Pierre de Laval a manifestement les seigneuries de Neuville et de Bourmont depuis peu, car elles n’ont pas été gérées depuis 1604 et nous sommes en 1607, lorsque Claude Cormier en prend le bail. Celui-ci demeure certes à Angers, mais possède la Douve au Bourg d’Iré, où il passe manifestement une partie de son temps. Ce dernier point explique qu’il puisse gérer ces seigneuries sans en être trop éloigné.
Enfin, ce bail est très peu élevé, car il n’y a aucune métairie ou closerie dont Pierre de Laval y soit propriétaire, et il n’est propriétaire que des droits féodaux.

Neuville, commune de Grez-Neuville …. Le fief formait une châtellenie relevant du Lion d’Angers, et appartenait en 1454 à dame Blanche de la Tour. En est sieur Pierre d’Avaugour écuyer, 1465 ; – Guy d’Avaugour, 1517 ; – Guyonne de Villeprouvée, sa veuve, 1527 ; – Jacques Clérembault, vicomte du Grand-Montrevault, mari de Claude d’Avaugour, 1548 ; – Jean de Rochechouart 1595, fils de Louise Clérambault, héritière de Claude d’Avaugour, sa mère ; – Pierre de Laval, 1607 – Guy de Laval, mari de Françoise de Sesmaisons, 1660 – Guy-André de Laval, qui vend la terre en 1740 à Pierre Leroy de la Potherie. (C. Port, Dict. du Maine-et-Loire, 1876 – En rouge, mon ajout.)

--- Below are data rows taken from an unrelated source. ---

theorem into_setTracks (d : Dev) (l : List Track) : Dev.into [.flt] d (Dev.setTracks d l) := by
  unfold Dev.setTracks
  repeat'
    first
    | (with_reducible show Part.sub _ _ = true); exact Eq.refl true
    | assumption
    | with_reducible exact into_refl _ _
    | split
    | intro _
    | dsimp only
    | exact intoOk_intro rfl rfl ⟨rfl, rfl, rfl⟩
    | with_reducible apply into_mk_step

theorem into_trackRoom (d : Dev) (live : List Track) : Dev.into [.flds, .evtMs] d (Dev.trackRoom d live).2 := by
  unfold Dev.trackRoom
  repeat'
    first
    | (with_reducible show Part.sub _ _ = true); exact Eq.refl true
    | assumption
    | with_reducible exact into_refl _ _
    | split
    | with_reducible apply into_step (into_cntNvs _ _)
    | with_reducible apply into_step (into_raiseMs _ _)
    | intro _
    | dsimp only

theorem into_errCount (d : Dev) (cls loc action : Nat) : Dev.into [.flds, .evtMs, .flt] d (Dev.errCount d cls loc action).1 := by
  unfold Dev.errCount
  repeat'
    first
    | (with_reducible show Part.sub _ _ = true); exact Eq.refl true
    | assumption
    | with_reducible exact into_refl _ _
    | split
    | with_reducible apply into_step (into_count _ _ _ _ _ _)
    | with_reducible apply into_step (into_setTracks _ _)
    | with_reducible apply into_step (into_lasting _ _ _ _ _)
    | with_reducible apply into_step (into_trackRoom _ _)
    | intro _
    | dsimp only

theorem into_err (d : Dev) (cls loc : Nat) : Dev.into [.flds, .evtMs, .flt] d (Dev.err d cls loc) := by
  unfold Dev.err
  repeat'
    first
    | (with_reducible show Part.sub _ _ = true); exact Eq.refl true
    | assumption
    | with_reducible exact into_refl _ _
    | split
    | with_reducible apply into_step (into_errCount _ _ _ _)
    | with_reducible apply into_step (into_of_1 (by assumption) (into_errCount _ _ _ _))
    | intro _
    | dsimp only

theorem into_hostNote (d : Dev) (f : Fld) (bar addr : Nat) : Dev.into [.flds] d (Dev.hostNote d f bar addr) := by
  unfold Dev.hostNote
  repeat'
    first
    | (with_reducible show Part.sub _ _ = true); exact Eq.refl true
    | assumption
    | with_reducible exact into_refl _ _
    | split
    | with_reducible apply into_step (into_set _ _ _)
    | intro _
    | dsimp only

theorem into_hostErr (d : Dev) (f : Fld) (bar addr : Nat) : Dev.into [.flds] d (Dev.hostErr d f bar addr) := by
  unfold Dev.hostErr
  repeat'
    first
    | (with_reducible show Part.sub _ _ = true); exact Eq.refl true
    | assumption
    | with_reducible exact into_refl _ _
    | split
    | with_reducible apply into_step (into_hostNote _ _ _ _)
    | with_reducible apply into_step (into_raise _ _)
    | intro _
    | dsimp only

theorem into_hostDeny (d : Dev) (f : Fld) (bar addr : Nat) : Dev.into [.flds] d (Dev.hostDeny d f bar addr) := by
  unfold Dev.hostDeny
  repeat'
    first
    | (with_reducible show Part.sub _ _ = true); exact Eq.refl true
    | assumption
    | with_reducible exact into_refl _ _
    | split
    | with_reducible apply into_step (into_hostNote _ _ _ _)
    | with_reducible apply into_step (into_hostErr _ _ _ _)
    | intro _
    | dsimp only

theorem into_hostRead (d : Dev) (v : List Nat) : Dev.into [.host] d (Dev.hostRead d v) := by
  unfold Dev.hostRead
  repeat'
    first
    | (with_reducible show Part.sub _ _ = true); exact Eq.refl true
    | assumption
    | with_reducible exact into_refl _ _
    | split
    | intro _
    | dsimp only
    | exact intoOk_intro rfl rfl ⟨rfl, rfl, rfl⟩
    | with_reducible apply into_mk_step

theorem into_hostReg {ps : List Part} (hp : Part.sub [.flds] ps = true) {d e : Dev} (a : Nat) (f : Dev → Dev) (k : Dev.into ps d e) (hf : ∀ d, Dev.into ps d (f d)) :
    Dev.into ps d (e.hostReg a f) := by
  refine into_trans k ?_
  unfold Dev.hostReg
  split
  · exact into_refl _ _
  · split
    · exact into_sub (into_hostDeny _ _ _ _) hp
    · exact hf e

theorem into_hostWord {ps : List Part} (hp : Part.sub [.flds] ps = true) {d e : Dev} (o a : Nat) (f : Dev → Dev) (k : Dev.into ps d e) (hf : ∀ d, Dev.into ps d (f d)) :
    Dev.into ps d (e.hostWord o a f) := by
  refine into_trans k ?_
  unfold Dev.hostWord
  split
  · exact into_refl _ _
  · split
    · exact into_sub (into_hostDeny _ _ _ _) hp
    · exact hf e
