theorem test_wit_FaceLookup :
    (let s : State := (wS (wPipe [(QRY.CTL.EN 0, 0)] [{ wF .forwarded with dest := .port 9 }]))
    let p : Nat := 3
    let i : Nat := 9
    let k : Pkt := { wF .forwarded with dest := .port 9 }
    let d := s.dev
    let sl := k.slice
    let t := keyType k
    let key := (flowKey (d.is (QRY.INS_CFG.SYM sl t)) k).1
    let h1 := d.hash1 key
    let q := fun (e : Dev) => sget e.eng.dq (flowCluster sl h1) []
    (d.frameAt p 5 = some k) ∧ (k.stage = .forwarded) ∧ (d.blockOn sl 9 = true) ∧ (d.bad = []) ∧ ((q d).length < 256) ∧ (d.is (QRY.CTL.EN sl) = false) ∧ (d.is (QRY.INS_CFG.NOFLOW_PROG sl t) = false) ∧ (k.dest = .port i) ∧ (d.eng.ord = [])) ∧
    (let s : State := (wS (wQd (wQl [wLn 0]) [wF .forwarded]))
    let p : Nat := 3
    let k : Pkt := (wF .forwarded)
    let l : Line := (wLn 0)
    let d := s.dev
    let sl := k.slice
    let t := keyType k
    let key := (flowKey (d.is (QRY.INS_CFG.SYM sl t)) k).1
    let dir := (flowKey (d.is (QRY.INS_CFG.SYM sl t)) k).2
    let h1 := d.hash1 key
    let h2 := d.hash2 key
    let q := fun (e : Dev) => sget e.eng.dq (flowCluster sl h1) []
    let flow := d.is (QRY.CTL.EN sl) = true ∧ d.is QRY.GCFG.EN = true ∧ (t % 4 = 1 ∨ t % 4 = 2) ∧ t / 4 < 3 ∧ actSKIP k.act = false ∧ k.bad = false
    let hit := d.lineFor sl h1 h2 key = some l ∧ d.lineOf sl l.handle = some l ∧ d.goneStatus sl l.handle = none
    (d.frameAt p 5 = some k) ∧ (k.stage = .forwarded) ∧ (d.blockOn sl 9 = true) ∧ (d.bad = []) ∧ ((q d).length < 256) ∧ (flow) ∧ (hit) ∧ (d.holder sl l.handle = none) ∧ (fastOnly (nthD l.words 0 0) dir = true)) ∧
    (let s : State := (wS (wQd (wQl [wLn 0x2000]) [wF .forwarded]))
    let p : Nat := 3
    let k : Pkt := (wF .forwarded)
    let l : Line := (wLn 0x2000)
    let d := s.dev
    let sl := k.slice
    let t := keyType k
    let key := (flowKey (d.is (QRY.INS_CFG.SYM sl t)) k).1
    let dir := (flowKey (d.is (QRY.INS_CFG.SYM sl t)) k).2
    let h1 := d.hash1 key
    let h2 := d.hash2 key
    let q := fun (e : Dev) => sget e.eng.dq (flowCluster sl h1) []
    let flow := d.is (QRY.CTL.EN sl) = true ∧ d.is QRY.GCFG.EN = true ∧ (t % 4 = 1 ∨ t % 4 = 2) ∧ t / 4 < 3 ∧ actSKIP k.act = false ∧ k.bad = false
    let hit := d.lineFor sl h1 h2 key = some l ∧ d.lineOf sl l.handle = some l ∧ d.goneStatus sl l.handle = none
    (d.frameAt p 5 = some k) ∧ (k.stage = .forwarded) ∧ (d.blockOn sl 9 = true) ∧ (d.bad = []) ∧ ((q d).length < 256) ∧ (flow) ∧ (hit) ∧ (d.holder sl l.handle = none) ∧ (fastOnly (nthD l.words 0 0) dir = false)) ∧
    (let s : State := (wS (wQd { wQl [] with misses := [wMiss] } [wF .forwarded]))
    let p : Nat := 3
    let k : Pkt := (wF .forwarded)
    let m : Miss := wMiss
    let d := s.dev
    let sl := k.slice
    let t := keyType k
    let key := (flowKey (d.is (QRY.INS_CFG.SYM sl t)) k).1
    let h1 := d.hash1 key
    let h2 := d.hash2 key
    let q := fun (e : Dev) => sget e.eng.dq (flowCluster sl h1) []
    let flow := d.is (QRY.CTL.EN sl) = true ∧ d.is QRY.GCFG.EN = true ∧ (t % 4 = 1 ∨ t % 4 = 2) ∧ t / 4 < 3 ∧ actSKIP k.act = false ∧ k.bad = false
    (d.frameAt p 5 = some k) ∧ (k.stage = .forwarded) ∧ (d.blockOn sl 9 = true) ∧ (d.bad = []) ∧ ((q d).length < 256) ∧ (flow) ∧ (d.lineFor sl h1 h2 key = none) ∧ (d.qry.misses.find? (fun m => m.slice == sl && m.byHandle == none && m.h1 == h1 && m.h2 == h2) = some m)) ∧
    (let s : State := (wS (wQd (wQl []) [wF .forwarded]))
    let p : Nat := 3
    let k : Pkt := (wF .forwarded)
    let d := s.dev
    let sl := k.slice
    let t := keyType k
    let key := (flowKey (d.is (QRY.INS_CFG.SYM sl t)) k).1
    let h1 := d.hash1 key
    let h2 := d.hash2 key
    let q := fun (e : Dev) => sget e.eng.dq (flowCluster sl h1) []
    let flow := d.is (QRY.CTL.EN sl) = true ∧ d.is QRY.GCFG.EN = true ∧ (t % 4 = 1 ∨ t % 4 = 2) ∧ t / 4 < 3 ∧ actSKIP k.act = false ∧ k.bad = false
    (d.frameAt p 5 = some k) ∧ (k.stage = .forwarded) ∧ (d.blockOn sl 9 = true) ∧ (d.bad = []) ∧ ((q d).length < 256) ∧ (flow) ∧ (d.lineFor sl h1 h2 key = none) ∧ (d.qry.misses = [])) := by
  refine ⟨?_, ?_, ?_, ?_, ?_⟩
  · dsimp only; decide +kernel
  · dsimp only; decide +kernel
  · dsimp only; decide +kernel
  · dsimp only; decide +kernel
  · dsimp only; decide +kernel

theorem test_wit_FlowUpdate :
    (let s : State := (wS (wQd (wQl [wLn 0x40000]) [{ wF .flowUpd with handle := 7 }]))
    let sl : Nat := 0
    let k : Pkt := { wF .flowUpd with handle := 7 }
    let l : Line := (wLn 0x40000)
    let d := s.dev
    let w := nthD l.words 0 0
    (sl < 8) ∧ (d.flowFrame sl = some k) ∧ (d.lineOf sl k.handle = some l) ∧ (d.lineRetired l = false) ∧ (d.blockOn sl 9 = true) ∧ (d.is (QRY.FACE_CFG.WB_EN sl) = true) ∧ (d.bad = []) ∧ ((rVERDICT w = 1 ∨ rVERDICT w = 3))) ∧
    (let s : State := (wS (wQd (wQl [wLn 0]) [{ wF .flowUpd with handle := 7, dest := .port 9 }]))
    let sl : Nat := 0
    let i : Nat := 9
    let k : Pkt := { wF .flowUpd with handle := 7, dest := .port 9 }
    let l : Line := (wLn 0)
    let d := s.dev
    let w := nthD l.words 0 0
    (sl < 8) ∧ (d.flowFrame sl = some k) ∧ (d.lineOf sl k.handle = some l) ∧ (d.lineRetired l = false) ∧ (d.blockOn sl 9 = true) ∧ (d.is (QRY.FACE_CFG.WB_EN sl) = true) ∧ (d.bad = []) ∧ (rVERDICT w = 0) ∧ (rRWEN w = false) ∧ (rNHEN w = false) ∧ (k.dest = .port i) ∧ (heldBack k.h1 k.h2 k.id (d.ordOf (flowCluster k.slice k.h1)) = false)) := by
  refine ⟨?_, ?_⟩
  · dsimp only; decide +kernel
  · dsimp only; decide +kernel

theorem test_wit_FaceMisses :
    (let s : State := (wS (wQd { wQl [wLn 0] with misses := [wMiss] } []))
    let sl : Nat := 0
    let j : Nat := 0
    let m : Miss := wMiss
    let d := s.dev
    let free := d.waysFree sl (m.h1 % 16384)
    (sl < 8) ∧ (j < 8) ∧ (d.blockOn sl 9 = true) ∧ (d.missToSend sl = some m) ∧ (missWays m ≤ free.length)) ∧
    (let s : State := (wS { wDq9 { wQl [wFilling] with misses := [wMiss], txns := [wDone { wT .lookup with missId := 4 } 1 7 (wRec 0)] } with eng.dq := [(3, [{ wF .queued with miss := some 4, fkey := wFk.drop 1 }])] })
    let sl : Nat := 0
    let id : Nat := 9
    let j : Nat := 3
    let t : Txn := (wDone { wT .lookup with missId := 4 } 1 7 (wRec 0))
    let m : Miss := wMiss
    let k : Pkt := { wF .queued with miss := some 4, fkey := wFk.drop 1 }
    let d := s.dev
    let q := fun (e : Dev) => sget e.eng.dq (8 * m.slice + j) []
    (sl < 8) ∧ (j < 8) ∧ (d.response id = some (t, m)) ∧ (d.eng.ctxs = []) ∧ (k ∈ q d) ∧ (k.miss = some m.id) ∧ (k.fkey ≠ m.fkey)) ∧
    (let s : State := (wS (wDq9 { wQl [wFilling, wLn 0] with misses := [wMiss], txns := [wDone { wT .lookup with missId := 4 } 5 noFlow []] }))
    let sl : Nat := 0
    let id : Nat := 9
    let j : Nat := 3
    let t : Txn := (wDone { wT .lookup with missId := 4 } 5 noFlow [])
    let m : Miss := wMiss
    let d := s.dev
    let one := ∀ x ∈ d.eng.dq, ∀ y ∈ x.2, y.miss = some m.id → y.fkey = m.fkey
    (sl < 8) ∧ (j < 8) ∧ (d.response id = some (t, m)) ∧ (d.eng.ctxs = []) ∧ (one) ∧ (1 < t.rStatus)) ∧
    (let s : State := (wS (wDq9 { wQl [wFilling] with misses := [wMiss], txns := [wDone { wT .lookup with missId := 4 } 1 7 (wRec 0)] }))
    let sl : Nat := 0
    let id : Nat := 9
    let j : Nat := 3
    let t : Txn := (wDone { wT .lookup with missId := 4 } 1 7 (wRec 0))
    let m : Miss := wMiss
    let l : Line := wFilling
    let d := s.dev
    let one := ∀ x ∈ d.eng.dq, ∀ y ∈ x.2, y.miss = some m.id → y.fkey = m.fkey
    (sl < 8) ∧ (j < 8) ∧ (d.response id = some (t, m)) ∧ (d.eng.ctxs = []) ∧ (one) ∧ (t.rStatus ≤ 1) ∧ (rFULL (nthD t.rWords 0 0) = false) ∧ (d.lineOf m.slice t.rHandle = none) ∧ (d.qry.lines.find? (fun l => l.st == .filling && l.missId == m.id) = some l) ∧ ((∀ w ∈ l.ways, d.isRetired 0 (faceLoc m.slice (m.h1 % 16384) w) = false))) := by
  refine ⟨?_, ?_, ?_, ?_⟩
  · dsimp only; decide +kernel
  · dsimp only; decide +kernel
  · dsimp only; decide +kernel
  · dsimp only; decide +kernel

L’acte qui suit est extrait des Archives Départementales du Maine-et-Loire, série 5E5 – Voici la retranscription de l’acte : Le 17 avril 1607 avant midy, en la court du roy notre sire à Angers endroit par davant nous Guillaume Guillot notaire d’ielle personnellement establiz hault et puissant seigneur messire Pierre de Laval chevalier de l’ordre du roy gentilhomme ordinaire de sa chambre capitaine de 50 hommes d’armes et ordonnances de sa majesté baron de Lezé Brehabert la Chetardière la Plesse et la Roche Clerambault et Neufville faisant sa demeure ordinaire en sa maison du Plessys Clerambault paroisse de Saint Rémy en Mauges pays d’Anjou ressort d’Angers estant de présent en cette ville d’Angers d’une part,
et honorable homme Claude Cormier sieur des Fontenelles demeurant audit Angers paroisse de la Trinité d’autre part
soubzmettant lesdites parties respectivement etc confessent etc avoir fait et font entre eulx le marché et prinse à ferme tel et en la manière qui s’ensuit c’est à scavoir que ledit sieur baron de Lezay a baillé et baille audit Cormier qui a prins et accepté audit tiltre de ferme et pour le temps et espace de 7 années qui commencent au jour et feste des morts lendemain de la feste de Toussaint dernière et à finir à pareil jour lesdites 7 années finies et révolues scavoir est les fiefs et seigneuries dudit Neufville et fiefs qui en dépendent avecques les fiefs de Bourmont consistant en cens rentes services et debvoirs tant par argent bleds avoynes chappons pain ventes yssues rachapts épaves aubenages amandes par defaut d’hommes droits et retraits féodaulx et tous droits et esmoluements de fiefs quelconques deubs et qui dépendent desdites seigneuries de Neufville et fief de Bourmont et sans en rien retenir et réserver et comme iceluy seigneur a droit d’en jouir et user
fors et réservé les ventes et yssues de la terre et seigneurie de Saint Lambert et la Potterie tenue à foy et hommage de ladite seigneurie de Neufville que ledit seigneur a retenue et réservée retient et réserve au cas qu’elle soit vendue durant le temps du présent marché et sans que ledit Cormier puisse en prétendre ne demander desdites ventes et issues en la présent marché
et ce fait pour en payer par ledit Cormier par chacunes desdites 7 années au terme de Noël audit seigneur en cette ville d’Angers la somme de 150 livres tz

    c’est une somme peu importante mais ceci tient à l’absence de biens immeubles possédés par Pierre de Laval sur ses terres de Neuville et Bourmont, dont il ne possède que les droits féodaux.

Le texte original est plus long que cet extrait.